/-- R124: the eighth match is not reported, and whatever byte comes next is the header-length
byte. -/
def Obligations.PreambleCompletes : Prop :=
  (encode .feedPreDone).word = 0x1AA ∧
  ∀ s : State, DecoderInv s → SelPreDone s 0xAA → ∃ t,
    t = { s with buf := s.buf.write 7 0xAA, len := 8, mpos := 0, phase := .hdr,
                 out := .event .pending } ∧
    exec .feedPreDone s = .next t ∧ exec (.feed 0xAA) s = .next t ∧
    memSlice t 0 8 = some Config.preamble ∧ t.hcnt = 0 ∧
    (∀ b : Byte, exec (.feed b) t =
      if 20 ≤ b.toNat ∧ b.toNat ≤ 30 then
        .next { t with hlen := b, buf := t.buf.write 8 b, len := 9, hcnt := 1,
                       out := .event .pending }
      else .next { t.fullReset with out := .event (.error .invalidHeaderLength) })

/-- R125. -/
def Obligations.PreambleMissRestarts : Prop :=
  ∀ (s : State) (b : Byte), SelPreMiss s b →
    exec (.feedPreMiss b) s = exec (.feed b) s ∧
    exec (.feedPreMiss b) s =
      .next { s with mpos := 0, len := 0, buf := [], out := .event .pending }

/-- R126. -/
def Obligations.HeaderLengthAccepted : Prop :=
  ∀ (s : State) (b : Byte), DecoderInv s → SelHdrLenOk s b →
    exec (.feedHdrLenOk b) s = exec (.feed b) s ∧
    exec (.feedHdrLenOk b) s =
      .next { s with hlen := b, buf := s.buf.write 8 b, len := 9, hcnt := 1,
                     out := .event .pending }

/-- R127. -/
def Obligations.HeaderLengthRejected : Prop :=
  ∀ (s : State) (b : Byte), SelHdrLenBad s b →
    exec (.feedHdrLenBad b) s = exec (.feed b) s ∧
    exec (.feedHdrLenBad b) s =
      .next { s.fullReset with out := .event (.error .invalidHeaderLength) }

/-- R128. -/
def Obligations.HeaderBodyByteStored : Prop :=
  ∀ (s : State) (b : Byte), DecoderInv s → SelHdrBody s →
    (encode (.feedHdrBody b)).word = 0x100 + b.setWidth 12 ∧
    exec (.feedHdrBody b) s = exec (.feed b) s ∧
    exec (.feedHdrBody b) s =
      .next { s with buf := s.buf.write (8 + s.hcnt) b, len := 9 + s.hcnt, hcnt := s.hcnt + 1,
                     out := .event .pending }

/-- R129: the payload length is what header offsets 2 and 3 hold; zero goes straight to S_CRC. -/
def Obligations.HeaderCompletes : Prop :=
  ∀ (s : State) (b : Byte), DecoderInv s → SelHdrDone s →
    exec (.feedHdrDone b) s = exec (.feed b) s ∧
    ∃ p, memHalf s 10 = some p ∧
      exec (.feedHdrDone b) s =
        .next { s with buf := s.buf.write (7 + s.hlen.toNat) b, len := 8 + s.hlen.toNat,
                       hcnt := s.hlen.toNat, plen := p, phase := if p = 0 then .crc else .pay,
                       out := .event .pending }

/-- R130. -/
def Obligations.PayloadByteStored : Prop :=
  ∀ (s : State) (b : Byte), DecoderInv s → SelPayByte s →
    (encode (.feedPayByte b)).word = 0x100 + b.setWidth 12 ∧
    exec (.feedPayByte b) s = exec (.feed b) s ∧
    exec (.feedPayByte b) s =
      .next { s with buf := s.buf.write (8 + s.hlen.toNat + s.pcnt) b,
                     len := 9 + s.hlen.toNat + s.pcnt, pcnt := s.pcnt + 1,
                     out := .event .pending }

/-- R131: taken even when LEN has just become CAP, and then the next byte overflows. -/
def Obligations.PayloadCompletes : Prop :=
  ∀ (s : State) (b : Byte), DecoderInv s → SelPayDone s → ∃ t,
    t = { s with buf := s.buf.write (7 + s.hlen.toNat + s.plen.toNat) b,
                 len := 8 + s.hlen.toNat + s.plen.toNat, pcnt := s.plen.toNat, phase := .crc,
                 out := .event .pending } ∧
    (encode (.feedPayDone b)).word = 0x100 + b.setWidth 12 ∧
    exec (.feedPayDone b) s = .next t ∧ exec (.feed b) s = .next t ∧
    (t.len = Config.cap → ∀ c : Byte,
      exec (.feed c) t = .next { t.fullReset with out := .event (.error .bufferOverflow) })

/-- R132. -/
def Obligations.PayloadOverflows : Prop :=
  ∀ (s : State) (b : Byte), SelPayOvf s →
    exec (.feedPayOvf b) s = exec (.feed b) s ∧
    exec (.feedPayOvf b) s = .next { s.fullReset with out := .event (.error .bufferOverflow) }

/-- R133: nothing is compared yet. -/
def Obligations.FirstTrailerByteStored : Prop :=
  ∀ (s : State) (b : Byte), DecoderInv s → SelCrcFirst s →
    (encode (.feedCrcFirst b)).word = 0x100 + b.setWidth 12 ∧
    exec (.feedCrcFirst b) s = exec (.feed b) s ∧
    exec (.feedCrcFirst b) s =
      .next { s with buf := s.buf.write (8 + s.hlen.toNat + s.plen.toNat) b,
                     len := 9 + s.hlen.toNat + s.plen.toNat, tcnt := 1, out := .event .pending }
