-- ==== Sys2Proof/Laws/Decoder.lean ====
section
/-! SUPPORT. What the shared operations of the decoder can do, said once each: BufAppend, `raise`,
FullReset, the header's completion, the trailer's verdict, and FEED as a whole. -/

namespace Sys2Proof.Machine

/-- `BufAppend` either raises, exactly when LEN has reached CAP, or stores the byte at index LEN. -/
theorem bufAppend_cases (b : Byte) (s : State) :
    (Config.cap ≤ s.len ∧ bufAppend b s = none) ∨
    (s.len < Config.cap ∧ bufAppend b s = some (s.store b)) := by
  unfold bufAppend
  split
  · exact .inl ⟨‹_›, rfl⟩
  · exact .inr ⟨by omega, rfl⟩

theorem afterAppend_room {b : Byte} {s : State} (h : s.len < Config.cap) (k : State → Fed) :
    afterAppend b s k = k (s.store b) := by
  simp [afterAppend, bufAppend, Nat.not_le.mpr h]

theorem afterAppend_full {b : Byte} {s : State} (h : Config.cap ≤ s.len) (k : State → Fed) :
    afterAppend b s k = .ok (raiseError .bufferOverflow s) := by
  simp [afterAppend, bufAppend, h]

/-- `satInc` never lets a counter decrease. -/
theorem le_satInc (c : Count) : c ≤ satInc c := by
  unfold satInc
  split
  · exact BitVec.le_refl c
  · rename_i h
    have hc : c.toNat ≠ 4294967295 := fun he => h (BitVec.eq_of_toNat_eq (by simp [he]))
    have := c.isLt
    have h1 : (1 : Count).toNat = 1 := rfl
    rw [BitVec.le_def, BitVec.toNat_add, h1]
    omega

/-- FullReset leaves the decoder in its reset state and nothing else changed. -/
theorem fullReset_isReset (s : State) : DecoderIsReset s.fullReset :=
  ⟨rfl, rfl, rfl, rfl, rfl, rfl, rfl, rfl, rfl⟩

/-- What an error leaves: the reset decoder, and one count when it is a CRC mismatch (R222). -/
theorem raiseError_eq (k : ErrorKind) (s : State) :
    raiseError k s =
      ({ s.fullReset with cec := if k = .crcMismatch then satInc s.cec else s.cec }, .error k) := by
  cases k <;> rfl

/-- An error forgets what the append and the counting of the same FEED did to the decoder. -/
theorem raiseError_store (k : ErrorKind) (b : Byte) (s : State) (n : Nat) :
    raiseError k { s.store b with tcnt := n } = raiseError k s := by
  cases k <;> rfl

/-- The effects of a FEED on everything but its event's value: one of four. -/
inductive FeedEffect (b : Byte) (s : State) : State → DecoderEvent → Prop where
  /-- the match restart of R125 -/
  | restart : s.phase = .pre → FeedEffect b s s.restartMatch .pending
  /-- the byte is stored at index LEN; only decoder registers change beside it -/
  | stored (ph : Phase) (mp hc pc tc : Nat) (hl : Byte) (pl : Half) :
      s.len < Config.cap →
      FeedEffect b s { s.store b with phase := ph, mpos := mp, hlen := hl, hcnt := hc, plen := pl,
                                      pcnt := pc, tcnt := tc } .pending
  /-- an error is raised (R222) -/
  | raised (k : ErrorKind) : FeedEffect b s (raiseError k s).1 (.error k)
  /-- a frame is delivered (R135) -/
  | delivered (f : Frame) : s.phase = .crc → s.len < Config.cap →
      FeedEffect b s s.countReceived.fullReset (.frameReady f)

/-- An append that raises has the effect of an error. -/
theorem FeedEffect.of_full {b : Byte} {s t : State} {ev : DecoderEvent} (k : State → Fed)
    (hs : Config.cap ≤ s.len) (h : afterAppend b s k = .ok (t, ev)) : FeedEffect b s t ev := by
  rw [afterAppend_full hs] at h
  cases h
  exact .raised .bufferOverflow

theorem feedPre_effect {b : Byte} {s t : State} {ev : DecoderEvent} (hp : s.phase = .pre)
    (h : feedPre b s = .ok (t, ev)) : FeedEffect b s t ev := by
  unfold feedPre at h
  split at h
  · rcases Nat.lt_or_ge s.len Config.cap with hl | hl
    · rw [afterAppend_room hl] at h
      split at h <;> cases h
      · exact .stored .hdr 0 s.hcnt s.pcnt s.tcnt s.hlen s.plen hl
      · exact .stored s.phase (s.mpos + 1) s.hcnt s.pcnt s.tcnt s.hlen s.plen hl
    · exact .of_full _ hl h
  · cases h
    exact .restart hp

theorem headerComplete_effect {b : Byte} {s t : State} {ev : DecoderEvent} (n : Nat)
    (hl : s.len < Config.cap)
    (h : headerComplete { s.store b with hcnt := n } = .ok (t, ev)) : FeedEffect b s t ev := by
  unfold headerComplete at h
  split at h <;> cases h
  exact .stored _ s.mpos n s.pcnt s.tcnt s.hlen _ hl

theorem feedHdr_effect {b : Byte} {s t : State} {ev : DecoderEvent}
    (h : feedHdr b s = .ok (t, ev)) : FeedEffect b s t ev := by
  unfold feedHdr at h
  split at h
  · split at h
    · cases h
      exact .raised .invalidHeaderLength
    · rcases Nat.lt_or_ge s.len Config.cap with hl | hl
      · rw [afterAppend_room (by exact hl)] at h
        cases h
        exact .stored s.phase s.mpos 1 s.pcnt s.tcnt b s.plen hl
      · rw [afterAppend_full (by exact hl)] at h
        cases h
        exact .raised .bufferOverflow
  · rcases Nat.lt_or_ge s.len Config.cap with hl | hl
    · rw [afterAppend_room hl] at h
      split at h
      · exact headerComplete_effect _ hl h
      · cases h
        exact .stored s.phase s.mpos (s.hcnt + 1) s.pcnt s.tcnt s.hlen s.plen hl
    · exact .of_full _ hl h

theorem feedPay_effect {b : Byte} {s t : State} {ev : DecoderEvent}
    (h : feedPay b s = .ok (t, ev)) : FeedEffect b s t ev := by
  unfold feedPay at h
  rcases Nat.lt_or_ge s.len Config.cap with hl | hl
  · rw [afterAppend_room hl] at h
    split at h <;> cases h
    · exact .stored .crc s.mpos s.hcnt (s.pcnt + 1) s.tcnt s.hlen s.plen hl
    · exact .stored s.phase s.mpos s.hcnt (s.pcnt + 1) s.tcnt s.hlen s.plen hl
  · exact .of_full _ hl h

theorem judgeTrailer_effect {b : Byte} {s t : State} {ev : DecoderEvent} (n : Nat)
    (hp : s.phase = .crc) (hl : s.len < Config.cap)
    (h : judgeTrailer { s.store b with tcnt := n } = .ok (t, ev)) : FeedEffect b s t ev := by
  unfold judgeTrailer at h
  split at h
  · split at h
    · split at h <;> cases h
      exact .delivered _ hp hl
    · rw [raiseError_store] at h
      cases h
      exact .raised .crcMismatch
  · cases h

theorem feedCrc_effect {b : Byte} {s t : State} {ev : DecoderEvent} (hp : s.phase = .crc)
    (h : feedCrc b s = .ok (t, ev)) : FeedEffect b s t ev := by
  unfold feedCrc at h
  rcases Nat.lt_or_ge s.len Config.cap with hl | hl
  · rw [afterAppend_room hl] at h
    split at h
    · cases h
      exact .stored s.phase s.mpos s.hcnt s.pcnt (s.tcnt + 1) s.hlen s.plen hl
    · exact judgeTrailer_effect _ hp hl h
  · exact .of_full _ hl h

/-- Everything a FEED can do to the state (R120 to R139). -/
theorem feed_effect {b : Byte} {s t : State} {ev : DecoderEvent} (h : feed b s = .ok (t, ev)) :
    FeedEffect b s t ev := by
  unfold feed at h
  split at h
  · exact feedPre_effect ‹_› h
  · exact feedHdr_effect h
  · exact feedPay_effect h
  · exact feedCrc_effect ‹_› h

/-- A FEED answers a next state exactly when its reads are defined. -/
theorem execFeed_next {b : Byte} {s u : State} (h : exec (.feed b) s = .next u) :
    ∃ t ev, feed b s = .ok (t, ev) ∧ u = t.returning (.event ev) := by
  simp only [exec, execFeed, feedOutcome] at h
  split at h
  · rename_i r hr
    cases h
    exact ⟨r.1, r.2, hr, rfl⟩
  · cases h

theorem execFeed_of_feed {b : Byte} {s t : State} {ev : DecoderEvent}
    (h : feed b s = .ok (t, ev)) : exec (.feed b) s = .next (t.returning (.event ev)) := by
  simp [exec, execFeed, feedOutcome, h]

/-- A row that is selected runs its own rule; one that is not runs FEED. -/
theorem rowOrFeed_selected {c : Prop} [Decidable c] (h : c) (rule : Fed) (b : Byte) (s : State) :
    rowOrFeed (decide c) rule b s = feedOutcome rule := by
  simp [rowOrFeed, h]

theorem rowOrFeed_not {c : Prop} [Decidable c] (h : ¬ c) (rule : Fed) (b : Byte) (s : State) :
    rowOrFeed (decide c) rule b s = feedOutcome (feed b s) := by
  simp [rowOrFeed, h]

/-- Feeding no byte, one byte, and one sequence after another. -/
@[simp] theorem feedAll_nil (s : State) : feedAll [] s = some ([], s) := rfl

theorem feedAll_append {xs : List Byte} {s t : State} {es : List DecoderEvent} (ys : List Byte)
    (h : feedAll xs s = some (es, t)) :
    feedAll (xs ++ ys) s = (feedAll ys t).map fun r => (es ++ r.1, r.2) := by
  induction xs generalizing s es with
  | nil =>
    simp only [feedAll_nil, Option.some.injEq, Prod.mk.injEq] at h
    obtain ⟨rfl, rfl⟩ := h
    simp
  | cons x xs ih =>
    simp only [feedAll, List.cons_append] at h ⊢
    split at h <;> try contradiction
    split at h <;> try contradiction
    rename_i h1 h2
    cases h
    rw [h1, ih h2]
    cases feedAll ys t <;> rfl

theorem feedAll_one {b : Byte} {s t : State} {ev : DecoderEvent} (h : feed b s = .ok (t, ev)) :
    feedAll [b] s = some ([ev], t.returning (.event ev)) := by
  simp [feedAll, execFeed_of_feed h, eventOf]

theorem feedAll_cons {b : Byte} {s t : State} {ev : DecoderEvent} (bs : List Byte)
    (h : feed b s = .ok (t, ev)) :
    feedAll (b :: bs) s =
      (feedAll bs (t.returning (.event ev))).map fun r => (ev :: r.1, r.2) :=
  feedAll_append bs (feedAll_one h)

/-- All that taking the next operation can do when it answers a next state. -/
theorem takeNext_cases {run : Instr → State → Host.Outcome State Fault Refusal} {s t : State}
    (h : takeNext run s = .next t) :
    (s.inbox = [] ∧ t = s) ∨
    (∃ r rest i, s.inbox = r :: rest ∧ decode r = .ok i ∧
      run i { s with inbox := rest } = .next t) := by
  unfold takeNext at h
  split at h
  · cases h
    exact .inl ⟨‹_›, rfl⟩
  · split at h
    · exact .inr ⟨_, _, _, ‹_›, ‹_›, h⟩
    · cases h

/-- An operation that decodes is performed. -/
theorem takeNext_run {run : Instr → State → Host.Outcome State Fault Refusal} {s : State}
    {r : Request} {rest : List Request} {i : Instr} (h : s.inbox = r :: rest)
    (hd : decode r = .ok i) : takeNext run s = run i { s with inbox := rest } := by
  simp [takeNext, h, hd]

/-- The step, split by what the host presents. -/
theorem step_idle {s : State} (h : s.inbox = []) : step s = .next s := by
  simp [step, takeNext, h]

theorem step_refused {s : State} {r : Request} {rest : List Request} {e : DecodeError}
    (h : s.inbox = r :: rest) (hd : decode r = .error e) : step s = .refused .undefinedWord := by
  simp [step, takeNext, h, hd]

end Sys2Proof.Machine
end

=-=-=-=-=

Exercise aim: Leave out every line above except those from the line with "compared yet. -/" up to and including the line with "(8 + s.hlen.toNat + s.plen.toNat)", and copy those exactly.

Final answer:
/-- R133: nothing is compared yet. -/
def Obligations.FirstTrailerByteStored : Prop :=
  ∀ (s : State) (b : Byte), DecoderInv s → SelCrcFirst s →
    (encode (.feedCrcFirst b)).word = 0x100 + b.setWidth 12 ∧
    exec (.feedCrcFirst b) s = exec (.feed b) s ∧
    exec (.feedCrcFirst b) s =
      .next { s with buf := s.buf.write (8 + s.hlen.toNat + s.plen.toNat) b,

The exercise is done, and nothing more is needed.